From "the Good Goodies" by Stan and Floss Dworkin

"Yes: james, jelies, preserves, marmalades and conserves, all can be made successfully with honey and fruit, and nothing else."

"No additional pectin is added. Not that there's anything wrong with pectin--many fruites ahve pectin in them naturally. Apples, cranberries, beach plums, and other fruites have it. There is even a commercial pectin made from apples. You can also buy commercial jellers whose lables read like chemical soups. But the point is that you just don't need them. Our james and jellies thicken on their own, whiout help.
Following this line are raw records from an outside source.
/-- The last slice of an index has been confirmed after the stripe's commit: the index is durable though HolderMask does not say so
(R214, R225). -/
def State.noteLate (s : State) (m : PeerMsg) : State :=
  let more := s.welt.msgs.any fun x => x.stripe == m.stripe && x.index == m.index && !x.repair && x.pkt.opcode == 0x71
  if more || (s.recOfStripe m.stripe).isNone || s.welt.confirmed.contains (m.stripe, m.index) then s
  else { s with welt := { s.welt with confirmed := (m.stripe, m.index) :: s.welt.confirmed } }

/-- A holder has confirmed a slice (R214). -/
def State.putAnswer (s : State) (m : PeerMsg) (status : Nat) (body : Bytes) : State :=
  if status ≠ stOk then (s.holderFails m).failRepair m
  else match s.writeOf m with
    | none => s.noteLate m
    | some (c, _) => (s.noteLate m).onHolder c.sid c.pkt.tag m.index fun h =>
        { h with confirmed := m.seg :: h.confirmed, onMedia := if beAt body 0 1 = 2 then m.seg :: h.onMedia else h.onMedia, mediaBy := beAt body 8 8 }

/-- FRAG_PUT_REPLY (R214, R226). -/
def execFragPutReply (t : Nat) (r : PeerReply) (s : State) : Host.Outcome State Fault Refusal :=
  let s := s.advance t
  match s.peerReply r with
  | (s, none) => done s
  | (s, some m) =>
    if m.repair then
      match s.repairOf m with
      | some (q, x) => (s.repairPut q x m.seg (r.status == stOk)).afterReply
      | none => done s
    else (s.putAnswer m r.status r.body).afterReply

/-- The bytes of a fetch, if it ended OK with all of them. -/
def fetched (m : PeerMsg) (status : Nat) : Option Bytes :=
  if status = stOk ∧ m.pkt.param 24 4 ≤ m.got.length then some (m.got.take (m.pkt.param 24 4)) else none

/-- FRAG_GET_REPLY (R218, R226): the piece has come, or is missing; a fragment found bad enters the repair queue. -/
def execFragGetReply (t : Nat) (r : PeerReply) (s : State) : Host.Outcome State Fault Refusal :=
  let s := s.advance t
  match s.peerReply r with
  | (s, none) => done s
  | (s, some m) =>
    if m.repair then
      match s.repairOf m with
      | some (q, x) => (s.repairGot q x m.seg (fetched m r.status) (r.status == stNotFound || r.status == stMedia)).afterReply
      | none => done s
    else
      let s := match s.recOfStripe m.stripe with
        | some x => if r.status = stNotFound ∨ r.status = stMedia then s.queueRepair x m.index false else s
        | none => s
      match m.cmd with
      | none => done s
      | some (sid, tag) =>
        let off := m.pkt.param 20 4
        let off := match (s.cmd? sid tag).bind (·.read) with
          | some d => if d.rec_.striped then off - m.seg * chunkC else off
          | none => off
        (s.pieceCame sid tag m.index m.seg off (m.pkt.param 24 4) (fetched m r.status)).afterReply

/-- FRAG_RELEASE_REPLY (R215, R476): repeats stop, and the acknowledgement counts. -/
def execFragReleaseReply (t : Nat) (r : PeerReply) (s : State) : Host.Outcome State Fault Refusal :=
  let s := s.advance t
  match s.peerReply r with
  | (s, none) => done s
  | (s, some m) =>
    match s.writeOf m with
    | some (c, _) => (s.onHolder c.sid c.pkt.tag m.index fun h => { h with releaseAcked := true }).afterReply
    | none => s.afterReply

/-- An index entry goes, with its REMOVE_LOG (Table 9.3, R173). -/
def State.dropEntry (s : State) (x : Resolved) : State :=
  let s := s.journal 48 (.removeLog x.rec_.hash x.rec_.version x.entry.fp x.entry.inst)
  (s.sbTouched x.entry.loc).removeEntry x.slot

/-- A new home has acknowledged a HANDOFF: the old home removes its own index entry (R220). -/
def State.handoffAcked (s : State) (i : StripeId) : State :=
  match s.recOfStripe i with
  | none => s
  | some r => if s.isHome r.hash then s else match s.current r.ns r.gen r.hash r.key with
    | some (x, _) => s.dropEntry x
    | none => s

/-- A holder has answered a STRIPE_COMMIT (R214, R217, R220, R228). -/
def State.commitAnswer (s : State) (m : PeerMsg) (status : Nat) : State :=
  let kind := m.pkt.param 0 1
  if kind = 1 ∨ kind = 2 then
    if status = stNotFound ∨ status = stMedia then
      match s.recOfStripe m.stripe with
      | some r => s.queueRepair r m.index false
      | none => s
    else s
  else if kind = 3 then (if status = stOk then s.handoffAcked m.stripe else s)
  else if kind = 0x10 ∨ kind = 0x11 then
    match m.cmd with
    | some (sid, tag) => if status = stOk then s.nsAck sid tag m.member else s
    | none => s
  else s

/-- STRIPE_COMMIT_REPLY. -/
def execStripeCommitReply (t : Nat) (r : PeerReply) (s : State) : Host.Outcome State Fault Refusal :=
  let s := s.advance t
  match s.peerReply r with
  | (s, none) => done s
  | (s, some m) => (s.commitAnswer m r.status).afterReply

/-- Records of a KEY_STATE answer: commit copies and PENDING headers, by RecordType and KeyLength (R210). -/
def parseKeyState : Nat → Bytes → List CommitRec × List (FragHdr × Bool)
  | 0, _ => ([], [])
  | fuel + 1, b =>
    if b.length < 96 then ([], [])
    else
      let kl := beAt b 4 2
      if beAt b 0 1 = 0x31 then
        let r := parseKeyState fuel (b.drop (144 + kl))
        (CommitRec.ofBytes b (sliceBytes b 144 kl) :: r.1, r.2)
      else if beAt b 0 1 = 0x30 then
        let r := parseKeyState fuel (b.drop (96 + kl))
        (r.1, (FragHdr.ofBytes b (sliceBytes b 96 kl), bitAt (beAt b 35 1) 1) :: r.2)
      else ([], [])

/-- A gathering whose answers have all come and that leaves nothing to resolve is adopted (R221, R222). -/
def State.adoptGather (s : State) (ns gen hash : Nat) : State :=
  match s.gather? ns gen hash with
  | none => s
  | some g => if g.awaiting.isEmpty && g.pending.isEmpty then g.copies.foldl (fun s r => s.adopt r) s else s

/-- A KEY_STATE answer (R220, R222, R223). -/
def State.keyStateAnswer (s : State) (m : PeerMsg) : State :=
  let ns := m.stripe.home
  let gen := m.stripe.boot
  let hash := m.stripe.serial
  match s.gather? ns gen hash with
  | none => s
  | some g =>
    let l := parseKeyState (m.got.length + 1) m.got
    let copies := l.1.filter fun r => r.ns == ns && r.gen == gen
    let pend := if s.oldHomeGone hash then
        (l.2.filter fun h => h.1.ns == ns && h.1.gen == gen).map fun h => ({ hdr := h.1, member := m.member, complete := h.2 } : Pending)
      else []
    let g := { g with awaiting := g.awaiting.filter (· != m.member), copies := g.copies ++ copies, pending := g.pending ++ pend }
    (s.setGather g).adoptGather ns gen hash

/-- The StripeId that a RESOLVE asked about. -/
def PeerMsg.subject (m : PeerMsg) : StripeId := StripeId.ofBytes (sliceBytes m.pkt.params 16 16)

/-- A RESOLVE has been answered (R219). -/
def State.resolveAnswer (s : State) (m : PeerMsg) (status : Nat) (body : Bytes) : State :=
  match s.frag? m.subject m.index with
  | none => s
  | some f =>
    if f.committed then s
    else
      let later := s.setFrag { f with resolveAt := s.ptp + s.num K.orphanHoldSeconds * nsSec }
      if status ≠ stOk then later
      else match beAt body 5 1 with
        | 1 => s.commitFrag f (CommitRec.ofBytes m.got (sliceBytes m.got 144 (beAt m.got 4 2)))
        | 2 => ((s.releaseOne f 1).bump K.weltOrphansReleased).event 0x0709 f.hdr.stripe.fields
        | _ => later

/-- A REBUILD_QUERY has been answered: the peer's allotment, then what its kind asked for (R144, R210). -/
def State.queryAnswered (s : State) (m : PeerMsg) (status : Nat) (body : Bytes) : State :=
  let s := if status = stOk then
      { s with shank := { s.shank with allot := mapPut s.shank.allot m.member (some (beAt body 6 2)) } }
    else s
  match m.pkt.param 0 1 with
  | 1 => match s.repairOf m with
    | some (q, r) => if status = stOk then s.repairHoldings q r m.got else s.requeue q
    | none => s
  | 2 => s.resolveAnswer m status body
  | 3 => s.keyStateAnswer m
  | _ => if status = stOk then State.applyNsEntries (m.got.length / 76 + 1) s m.got else s

/-- REBUILD_QUERY_REPLY (R222, R226, R229). -/
def execRebuildQueryReply (t : Nat) (r : PeerReply) (s : State) : Host.Outcome State Fault Refusal :=
  let s := s.advance t
  match s.peerReply r with
  | (s, none) => done s
  | (s, some m) => (s.queryAnswered m r.status r.body).afterReply

/-- ORPHAN_RESOLVE_ANSWER (R219). -/
def execOrphanResolveAnswer (t : Nat) (r : PeerReply) (s : State) : Host.Outcome State Fault Refusal :=
  let s := s.advance t
  match s.peerReply r with
  | (s, none) => done s
  | (s, some m) => (s.queryAnswered m r.status r.body).afterReply

/-- ORPHAN_RESOLVE_TIMER: a fragment PENDING for OrphanHoldSeconds past its Deadline (R219). -/
def execOrphanResolveTimer (t : Nat) (stripe : StripeId) (index : Nat) (s : State) : Host.Outcome State Fault Refusal :=
  let s := s.advance t
  done (match s.frag? stripe index with
    | none => s
    | some f =>
      if f.committed ∨ s.ptp < f.resolveAt then s
      else
        let s := s.setFrag { f with resolveAt := s.ptp + s.num K.orphanHoldSeconds * nsSec }
        let known := s.maps.any fun g => (g.member? stripe.home).isSome
        match (if known then some stripe.home else s.homeOf f.hdr.hash) with
        | none => s
        | some m =>
          if m = s.selfId then s
          else
            let s := { s with welt := { s.welt with msgs := s.welt.msgs.filter fun x =>
              !(x.pkt.opcode == 0x75 && x.pkt.param 0 1 == 2 && x.subject == stripe && x.index == index) } }
            s.sendQuery m 2 stripe.bytes 0 0 fun x => { x with index := index })

/-- PHASE_ONE_TIMEOUT: PeerReserveWaitUs has passed since the decision began (R143). -/
def execPhaseOneTimeout (t : Nat) (sid tag : Nat) (s : State) : Host.Outcome State Fault Refusal :=
  let s := s.advance t
  match s.cmd? sid tag with
  | none => done s
  | some c => match c.write with
    | none => done s
    | some w =>
      if c.st = .phaseOne ∧ c.arrivedAt + s.num K.peerReserveWaitUs * 1000 ≤ s.now then (s.refusePhaseOne c w).afterReply else done s

/-- A FRAG_PUT to a member has had no answer within PeerFragTimeoutUs of its last byte; a DURABLE one is given until
T - 100 us (R214). -/
def State.putLate (s : State) (m : PeerMsg) : Bool :=
  m.pkt.opcode == 0x71 && !m.repair && m.on.isSome && (m.pkt.immediate || decide (m.value.length ≤ m.sent)) &&
    decide (m.sentAt + s.fragTimeout ≤ s.now) &&
    (match s.writeOf m with
     | some (c, w) => !w.durable || c.pkt.cls == 3 || decide (c.due ≤ s.now + 100000)
     | none => true)

/-- HOLDER_FAIL_TIMEOUT (R214). -/
def execHolderFailTimeout (t : Nat) (sid tag member : Nat) (s : State) : Host.Outcome State Fault Refusal :=
  let s := s.advance t
  match s.welt.msgs.find? fun m => m.cmd == some (sid, tag) && m.member == member && s.putLate m with
  | none => done s
  | some m => ((s.holderFails m).failRepair m).afterReply

/-- RELEASE_ACK_WAIT_END: enough releases have been acknowledged, or PeerFragTimeoutUs has passed (R215). -/
def execReleaseAckWaitEnd (t : Nat) (sid tag : Nat) (s : State) : Host.Outcome State Fault Refusal :=
  let s := s.advance t
  match s.cmd? sid tag with
  | none => done s
  | some c => match c.write with
    | none => done s
    | some w => (s.releaseDone c (decide (w.releaseAt ≤ s.now))).afterReply

/-- MESSAGE_REPEAT: an unanswered FRAG_RELEASE or STRIPE_COMMIT goes again, at doubling intervals up to 1 s; none goes to a
member declared lost or absent from every retained epoch (R476). -/
def execMessageRepeat (t : Nat) (msg : Nat) (s : State) : Host.Outcome State Fault Refusal :=
  let s := s.advance t
  match s.welt.msgs.find? (·.id == msg) with
  | none => done s
  | some m =>
    if !m.repeats then done s
    else if s.welt.lost.contains m.member || (s.member? m.member).isNone then done (s.dropMsg msg)
    else if m.sentAt + m.interval ≤ s.now then
      let also := match m.on with | some o => (o.1, o.2, m.pkt.inc) :: m.also | none => m.also
      done ((s.onMsg msg fun m => { m with on := none, also := also, sentAt := s.now, interval := min nsSec (2 * m.interval) }).dispatch msg)
    else done s

/-- FRAG_FETCH_TIMEOUT: bytes asked of a holder have not come within PeerFragTimeoutUs and their transfer time (R218). -/
def execFragFetchTimeout (t : Nat) (sid tag index : Nat) (s : State) : Host.Outcome State Fault Refusal :=
  let s := s.advance t
  match (s.cmd? sid tag).bind (·.read) with
  | none => done s
  | some d =>
    let late := d.chunks.filter fun e => e.index == index && e.data.isNone && !e.missing && decide (e.askedAt + s.fragTimeout + s.lineNs e.len ≤ s.now)
    let s := { s with welt := { s.welt with msgs := s.welt.msgs.filter fun m =>
      !(m.pkt.opcode == 0x72 && m.cmd == some (sid, tag) && m.index == index && late.any fun e => e.seg == m.seg) } }
    (late.foldl (fun s e => s.pieceCame sid tag e.index e.seg e.off e.len none) s).afterReply

/-- NS_DISTRIBUTE_TIMEOUT (R228). -/
def execNsDistributeTimeout (t : Nat) (sid tag : Nat) (s : State) : Host.Outcome State Fault Refusal :=
  let s := s.advance t
  match s.cmd? sid tag with
  | none => done s
  | some c =>
    if (c.pkt.opcode = 0x30 ∨ c.pkt.opcode = 0x31) ∧ !c.awaiting.isEmpty ∧ c.awaitUntil ≤ s.now then (s.nsTimeout c).afterReply else done s

/-- NS_SYNC: every NsSyncSeconds every member is asked for its namespaces (R229). -/
def execNsSync (t : Nat) (s : State) : Host.Outcome State Fault Refusal :=
  let s := s.advance t
  if s.serving ∧ s.welt.lastSync + s.num K.nsSyncSeconds * nsSec ≤ s.now then
    done (s.otherMembers.foldl State.askNamespaces { s with welt := { s.welt with lastSync := s.now } })
  else done s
Some from their own pectin, some from the thickening of the cooked honey."

"Warning: Honey scorches, so it must be cooked over a flame just high enough to simmer it. These recipes call for low flames, and that means simmering low. This slows the cooking, but it ensures you against scorching, and keeps the color of the finished jam close to the color of the fresh fruit"

"Cranberry Jelly: 1 pound cranberries 1 cup honey." 

"Put the cranberries in a pot with just enough water to cover. Bring to a boil and continue to boil, covered (the cranberries pop), for 5 minutes. Remove from the heat, drain off the cranberry water. (you can reserve it for a cranberry ****tail), and press the berries with a slotted spoon to remove more water. Add the honey to the jar and stir thoroughly until the honey is completely distributed. Place in the refeigerator to cool and set. No further jelling aid is needed. Serve as a jelly or as a cranberry sauce."

"Plum Jam: 1 pound fresh plums 5/8 cup honey 1/4 teaspoon cinnamon."

"Put plums into a large pot. Add honey and stir. Simmer, uncovered, about 40 minutes over a very low heat, stirring often. During the last few minutes of cooking, add the cinnamon."

It's a great book with lots of honey recipes and many more jam and marmalade recipes.

Virtually ALL of the jelly and jam recipes are just fruit and honey.


----------



## pennstatepitt (Mar 13, 2006)

Thanks a lot. I'll have to take a look and try it.


----------



## beaglady (Jun 15, 2004)

Pomona's Universal Pectin gives directions for making jelly/jam from jsut about any fruit, using honey. You can buy this pectin at health food stores.


----------